*** Opening of Task inputs ***
-- ==== Sys2Proof/Laws/Commands.lean ====
section
/-! SUPPORT. What each kind of accepted command does, said once: at once, armed, at its boundary, over time. -/
namespace Sys2Proof.Machine

/-! ### What acceptance says of the operands -/

/-- The target word of an accepted command is one its opcode takes (R421). -/
theorem ready_target (sp : OpSpec) (c : Cmd) (s : State) (h : Ready sp c s = true) :
    sp.target (s.atParse sp.code c) (cKind c) (cIdx c) (cSub c) = true := by
  simp only [Ready, Bool.and_eq_true, Option.isNone_iff_eq_none] at h
  have ho := h.1.2
  simp only [ownRefusal, rangeRefusal] at ho
  cases ht : sp.target (s.atParse sp.code c) (cKind c) (cIdx c) (cSub c) with
  | true => rfl
  | false => simp [ht] at ho
/-- Every value of an accepted command is in its range (R422). -/
theorem ready_ranges (sp : OpSpec) (c : Cmd) (s : State) (h : Ready sp c s = true) :
    ∀ r ∈ sp.ranges, r.2 (s.atParse sp.code c) c = true := by
  have ht := ready_target sp c s h
  simp only [Ready, Bool.and_eq_true, Option.isNone_iff_eq_none] at h
  have ho := h.1.2
  intro r hr
  simp only [ownRefusal, rangeRefusal, ht, Bool.not_true, Bool.false_eq_true, if_false] at ho
  cases hf : sp.ranges.find? (fun r => !r.2 (s.atParse sp.code c) c) with
  | some x => simp [hf] at ho
  | none =>
    rw [List.find?_eq_none] at hf
    simpa using hf r hr
/-- An accepted command of a line tile's resources finds the tile not fenced (R425). -/
theorem ready_fence (sp : OpSpec) (c : Cmd) (s : State) (k : Nat) (h : Ready sp c s = true) (hk : sp.fence c = some k) :
    (s.tile k).fenced = false := by
  simp only [Ready, Bool.and_eq_true, Option.isNone_iff_eq_none] at h
  have ho := h.1.2
  simp only [ownRefusal] at ho
  split at ho
  · simp at ho
  · split at ho
    · simp at ho
    · rename_i hf
      simp only [fenceRefusal, hk] at hf
      cases hx : (s.tile k).fenced with
      | false => rfl
      | true => simp [hx] at hf
/-- An accepted command finds none of its opcode's own refusals. -/
theorem ready_refuse (sp : OpSpec) (c : Cmd) (s : State) (h : Ready sp c s = true) : sp.refuse (s.atParse sp.code c) c = none := by
  simp only [Ready, Bool.and_eq_true, Option.isNone_iff_eq_none] at h
  have ho := h.1.2
  simp only [ownRefusal] at ho
  split at ho
  · simp at ho
  · split at ho
    · simp at ho
    · exact ho
theorem ready_kind (sp : OpSpec) (c : Cmd) (s : State) (kd n : Nat) (h : Ready sp c s = true) (ht : sp.target = tgtKind kd n) :
    cIdx c < n := by
  have := ready_target sp c s h
  simp only [ht, tgtKind, Bool.and_eq_true, decide_eq_true_eq] at this
  exact this.1.2
/-- The index of an accepted engine command is an engine's. -/
theorem ready_engine (sp : OpSpec) (c : Cmd) (s : State) (h : Ready sp c s = true) (ht : sp.target = tgtEngine) : cIdx c < 48 :=
  ready_kind sp c s 1 48 h ht

/-! ### Commands that act at once -/

theorem does_now (sp : OpSpec) (f : Cmd → State → State × List Word) (parts : List Part) (P : State → Prop) (c : Cmd) (s : State)
    (ws : List Word) (h : Ready sp c s = true) (he : sp.eff = .now f) (ha : sp.onAccept = fun _ s => s)
    (hw : (f c (s.atParse sp.code c)).2 = ws) (ht : (f c (s.atParse sp.code c)).1.tn = s.tn)
    (hP : P ((f c (s.atParse sp.code c)).1.final (ticketNow sp.code c s) .ok 0 ws))
    (ho : Only (parts ++ answerParts) s ((f c (s.atParse sp.code c)).1.final (ticketNow sp.code c s) .ok 0 ws)) :
    Does sp.code c ws parts P s (runOp sp c s) := by
  refine ⟨_, ?_, hP, ?_, ho⟩
  · rw [runOp_ready _ _ _ h]; simp only [carryOut, he, ha, hw]
  · exact answeredOk_final _ _ _ _ _ ht

/-! ### Commands that arm a change -/

theorem arm_armed (a : Armed) (s : State) : (s.arm a).proto.armed = s.proto.armed.filter (fun b => !(b.key == a.key)) ++ [a] := by
  simp only [State.arm, State.modProto_proto, State.cancelArmed]
  congr 1
  refine (State.foldl_same (fun s => s.proto.armed) _ (fun s a => ?_) _ _).trans ?_
  · split <;> simp
  · simp
theorem only_cons (p : Part) (l : List Part) (s t : State) (h : Only l s t) : Only (p :: l) s t :=
  fun q hq => h q (fun hm => hq (List.mem_cons_of_mem _ hm))
theorem arms_boundary (sp : OpSpec) (cls : Nat) (f : Cmd → State → State) (c : Cmd) (s : State) (h : Ready sp c s = true)
    (he : sp.eff = .boundary cls f) (ha : sp.onAccept = fun _ s => s) : Arms cls sp.code c s (runOp sp c s) := by
  have hr := runOp_ready _ _ _ h
  cases ht : c.tn with
  | none =>
    refine ⟨_, hr, ?_⟩
    simp only [carryOut, he, ha, ht, Option.getD_none, Option.isNone_none]
    refine ⟨⟨_, by rw [State.final_proto_armed, arm_armed]; exact List.mem_append_right _ (List.mem_singleton.2 rfl), by simp⟩, ?_, ?_, ?_, ?_⟩
    · intro a hm hk
      rw [State.final_proto_armed, arm_armed, List.mem_append, List.mem_filter] at hm
      rcases hm with ⟨-, hm⟩ | hm
      · simp [hk] at hm
      · rw [List.mem_singleton.1 hm]
    · intro a hm hk
      rw [State.final_proto_armed, arm_armed, List.mem_append, List.mem_filter]
      left; exact ⟨by simpa using hm, by simp [hk]⟩
    · have := answered_final sp.code c .ok 0 [] s.proto.nextSeq
        ((s.atParse sp.code c).arm { due := (s.atParse sp.code c).tn + 1, key := keyOf cls c, opcode := sp.code, cmd := c, ticket := none })
      simpa [ticketNow] using this
    · intro p hp; cases p <;> simp [answerParts, Part.same] at hp ⊢
  | some due =>
    refine ⟨_, hr, ?_⟩
    simp only [carryOut, he, ha, ht, Option.getD_some, Option.isNone_some]
    refine ⟨⟨_, by rw [State.respond_proto_armed, arm_armed]; exact List.mem_append_right _ (List.mem_singleton.2 rfl), by simp⟩, ?_, ?_, ?_, ?_⟩
    · intro a hm hk
      rw [State.respond_proto_armed, arm_armed, List.mem_append, List.mem_filter] at hm
      rcases hm with ⟨-, hm⟩ | hm
      · simp [hk] at hm
      · rw [List.mem_singleton.1 hm]
    · intro a hm hk
      rw [State.respond_proto_armed, arm_armed, List.mem_append, List.mem_filter]
      left; exact ⟨by simpa using hm, by simp [hk]⟩
    · have := answered_respond sp.code c false .ok 0 s.tn [] s.proto.nextSeq
        ((s.atParse sp.code c).arm { due := due, key := keyOf cls c, opcode := sp.code, cmd := c, ticket := some (ticketNow sp.code c s) })
      simpa [ticketNow] using this
    · intro p hp; cases p <;> simp [answerParts, Part.same] at hp ⊢

/-! ### Changes at their boundary -/

/-- With one change pending and due, the boundary carries out that change and answers a command that still waits for it. -/
theorem applyDue_single (a : Armed) (s : State) (h : s.proto.armed = [a]) (hd : a.due ≤ s.tn) :
    s.applyDue = (match a.ticket with
      | some t => (boundaryEffect a.opcode a.cmd (s.modProto (fun p => { p with armed := [] }))).final t .ok 0 []
      | none => boundaryEffect a.opcode a.cmd (s.modProto (fun p => { p with armed := [] }))) := by
  have hf : s.proto.armed.filter (fun a => decide (a.due ≤ s.tn)) = [a] := by rw [h]; simp [hd]
  have he : s.modProto (fun p => { p with armed := p.armed.filter (fun b => b != a) }) = s.modProto (fun p => { p with armed := [] }) := by
    simp [State.modProto, h]
  have hc : a ∈ s.proto.armed := by simp [h]
  simp only [State.applyDue, hf]
  by_cases h1 : a.opcode = 2052
  · simp [h1, State.applyArmed, hc, he] <;> cases a.ticket <;> rfl
  · by_cases h2 : a.opcode = 2562
    · simp [h2, State.applyArmed, hc, he] <;> cases a.ticket <;> rfl
    · simp [h1, h2, State.applyArmed, hc, he] <;> cases a.ticket <;> rfl
theorem takesEffect_of (op : Nat) (c : Cmd) (f : Cmd → State → State) (parts : List Part) (P : State → Prop) (s : State)
    (hf : boundaryEffect op = f)
    (hP : P (f c (s.modProto (fun p => { p with armed := [] }))))
    (hPf : ∀ t st d ws u, P u → P (u.final t st d ws))
    (ha : (f c (s.modProto (fun p => { p with armed := [] }))).proto.armed = [])
    (ho : Only (parts ++ [.armed, .queueRegs, .responses, .msix, .alertN]) s (f c (s.modProto (fun p => { p with armed := [] }))))
    (hof : ∀ t st d ws u, Only (parts ++ [.armed, .queueRegs, .responses, .msix, .alertN]) s u →
      Only (parts ++ [.armed, .queueRegs, .responses, .msix, .alertN]) s (u.final t st d ws)) :
    TakesEffect op c parts P s := by
  intro a h1 h2 h3 h4
  subst h3 h4
  refine ⟨_, rfl, ?_⟩
  rw [applyDue_single a s h1 h2, hf]
  cases a.ticket with
  | none => exact ⟨hP, ha, ho⟩
  | some t => exact ⟨hPf _ _ _ _ _ hP, by simpa using ha, hof _ _ _ _ _ ho⟩
/-- Answering keeps a frame that lets the queues, responses and interrupts differ. -/
theorem only_final (l : List Part) (s u : State) (t : Ticket) (st : Status) (d : Nat) (ws : List Word) (h : Only l s u)
    (hq : Part.queueRegs ∈ l) (hr : Part.responses ∈ l) (hm : Part.msix ∈ l) (hn : Part.alertN ∈ l) : Only l s (u.final t st d ws) := by
  intro p hp
  have := h p hp
  cases p <;> simp_all [Part.same]

/-! ### Commands that run over time -/

theorem answered_same (op : Nat) (c : Cmd) (fin : Bool) (st : Status) (d tn : Nat) (ws : List Word) (u t : State)
    (h : Part.same u t .responses) (ha : Answered op c fin st d tn ws u) : Answered op c fin st d tn ws t := by
  simp only [Part.same] at h
  simp only [Answered, Posted, PostedAt, h.1, h.2.1, h.2.2.1, h.2.2.2] at ha ⊢
  exact ha
theorem begins_long (sp : OpSpec) (f : Job → Cmd → State → State) (parts : List Part) (P : State → Prop) (c : Cmd) (s : State)
    (h : Ready sp c s = true) (he : sp.eff = .long f) (ha : sp.onAccept = fun _ s => s)
    (hf : ∀ j u, j.cmd = c → j.ticket.opcode = sp.code → Only answerParts s u → Answered sp.code c false .ok 0 s.tn [] u →
      P (f j c u) ∧ Running sp.code c (f j c u) ∧ (c.src.isHost = true → Answered sp.code c false .ok 0 s.tn [] (f j c u))
        ∧ Only (.jobs :: (parts ++ answerParts)) s (f j c u)) :
    Begins sp.code c parts P s (runOp sp c s) := by
  have hr := runOp_ready _ _ _ h
  refine ⟨_, hr, ?_⟩
  simp only [carryOut, he, ha]
  refine hf _ _ rfl rfl ?_ ?_
  · intro p hp; cases p <;> simp [answerParts, Part.same] at hp ⊢
  · have := answered_respond sp.code c false .ok 0 s.tn [] s.proto.nextSeq (s.atParse sp.code c)
    simpa [ticketNow] using this
theorem Part.same_trans (p : Part) (s u t : State) (h : p.same s u) (h' : p.same u t) : p.same s t := by
  cases p <;> simp only [Part.same] at h h' ⊢ <;> first | exact h'.trans h | (intro k; rw [h' k, h k]) | simp_all
theorem only_trans (l m : List Part) (s u t : State) (h : Only l s u) (h' : Only m u t) (hl : ∀ p ∈ l, p ∈ m) : Only m s t :=
  fun p hp => Part.same_trans p s u t (h p (fun hm => hp (hl p hm))) (h' p hp)
theorem cmdChan_lt (c : Cmd) : cmdChan c < 16 := by unfold cmdChan field; omega
theorem dma_begun (op : Nat) (c : Cmd) (j : Job) (s u v : State) (out : Option (List Octet)) (hc : j.cmd = c)
    (ht : j.ticket.opcode = op) (hu : Only answerParts s u) (hA : Answered op c false .ok 0 s.tn [] u)
    (hv : v = { (u.modProto (fun p => { p with jobs := p.jobs ++ [{ j with chan := some (cmdChan c) }] })) with
      dma := vmod u.dma (cmdChan c) (fun d => { d.started with out := out.getD [] }) }) :
    ChannelIs (cmdChan c) (fun d => { d.started with out := out.getD [] }) s v ∧ Running op c v
      ∧ (c.src.isHost = true → Answered op c false .ok 0 s.tn [] v) ∧ Only (.jobs :: ([.dma] ++ answerParts)) s v := by
  have hd : u.dma = s.dma := hu .dma (by simp [answerParts])
  have hlt := cmdChan_lt c
  subst hv
  refine ⟨⟨?_, ?_⟩, ⟨_, List.mem_append_right _ (List.mem_singleton.2 rfl), hc, ht⟩, ?_, ?_⟩
  · simp [State.dc, hd, vget, vmod, hlt]
  · intro q hq; simp [State.dc, hd, vget, vmod, hlt, hq.symm]
  · exact fun _ => answered_same _ _ _ _ _ _ _ u _ (by simp [Part.same]) hA
  · refine only_trans answerParts _ s u _ hu ?_ (by intro p hp; simp [hp])
    intro p hp; cases p <;> simp [answerParts, Part.same, State.tile] at hp ⊢
theorem beginsDma_load (sp : OpSpec) (c : Cmd) (s : State) (h : Ready sp c s = true) (ha : sp.onAccept = fun _ s => s)
    (he : sp.eff = .long dmaEffect) : BeginsDma sp.code c none s (runOp sp c s) := by
  refine begins_long _ _ _ _ _ _ h he ha ?_
  intro j u hc ht hu hA
  refine dma_begun _ _ j s u _ none hc ht hu hA ?_
  simp [dmaEffect, State.startChannel, State.modDc, DmaChannel.started]
theorem beginsDma_send (sp : OpSpec) (f : Cmd → State → List Octet) (out : List Octet) (c : Cmd) (s : State)
    (h : Ready sp c s = true) (ha : sp.onAccept = fun _ s => s) (he : sp.eff = .long (dmaSend f))
    (ho : ∀ u, Only answerParts s u → f c u = out) : BeginsDma sp.code c (some out) s (runOp sp c s) := by
  refine begins_long _ _ _ _ _ _ h he ha ?_
  intro j u hc ht hu hA
  refine dma_begun _ _ j s u _ (some out) hc ht hu hA ?_
  have hlt := cmdChan_lt c
  simp [dmaSend, dmaEffect, State.startChannel, State.modDc, DmaChannel.started, ho u hu, vmod, hlt]
end Sys2Proof.Machine
end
*** Close of Task inputs ***
> _Exercise_
Take the entries above and return only the lines from the one with "simp only [fenceRefusal, hk] at hf" to the one with "an engine's. -/", both included, unchanged.

> _Problem solution_
      simp only [fenceRefusal, hk] at hf
      cases hx : (s.tile k).fenced with
      | false => rfl
      | true => simp [hx] at hf
/-- An accepted command finds none of its opcode's own refusals. -/
theorem ready_refuse (sp : OpSpec) (c : Cmd) (s : State) (h : Ready sp c s = true) : sp.refuse (s.atParse sp.code c) c = none := by
  simp only [Ready, Bool.and_eq_true, Option.isNone_iff_eq_none] at h
  have ho := h.1.2
  simp only [ownRefusal] at ho
  split at ho
  · simp at ho
  · split at ho
    · simp at ho
    · exact ho
theorem ready_kind (sp : OpSpec) (c : Cmd) (s : State) (kd n : Nat) (h : Ready sp c s = true) (ht : sp.target = tgtKind kd n) :
    cIdx c < n := by
  have := ready_target sp c s h
  simp only [ht, tgtKind, Bool.and_eq_true, decide_eq_true_eq] at this
  exact this.1.2
/-- The index of an accepted engine command is an engine's. -/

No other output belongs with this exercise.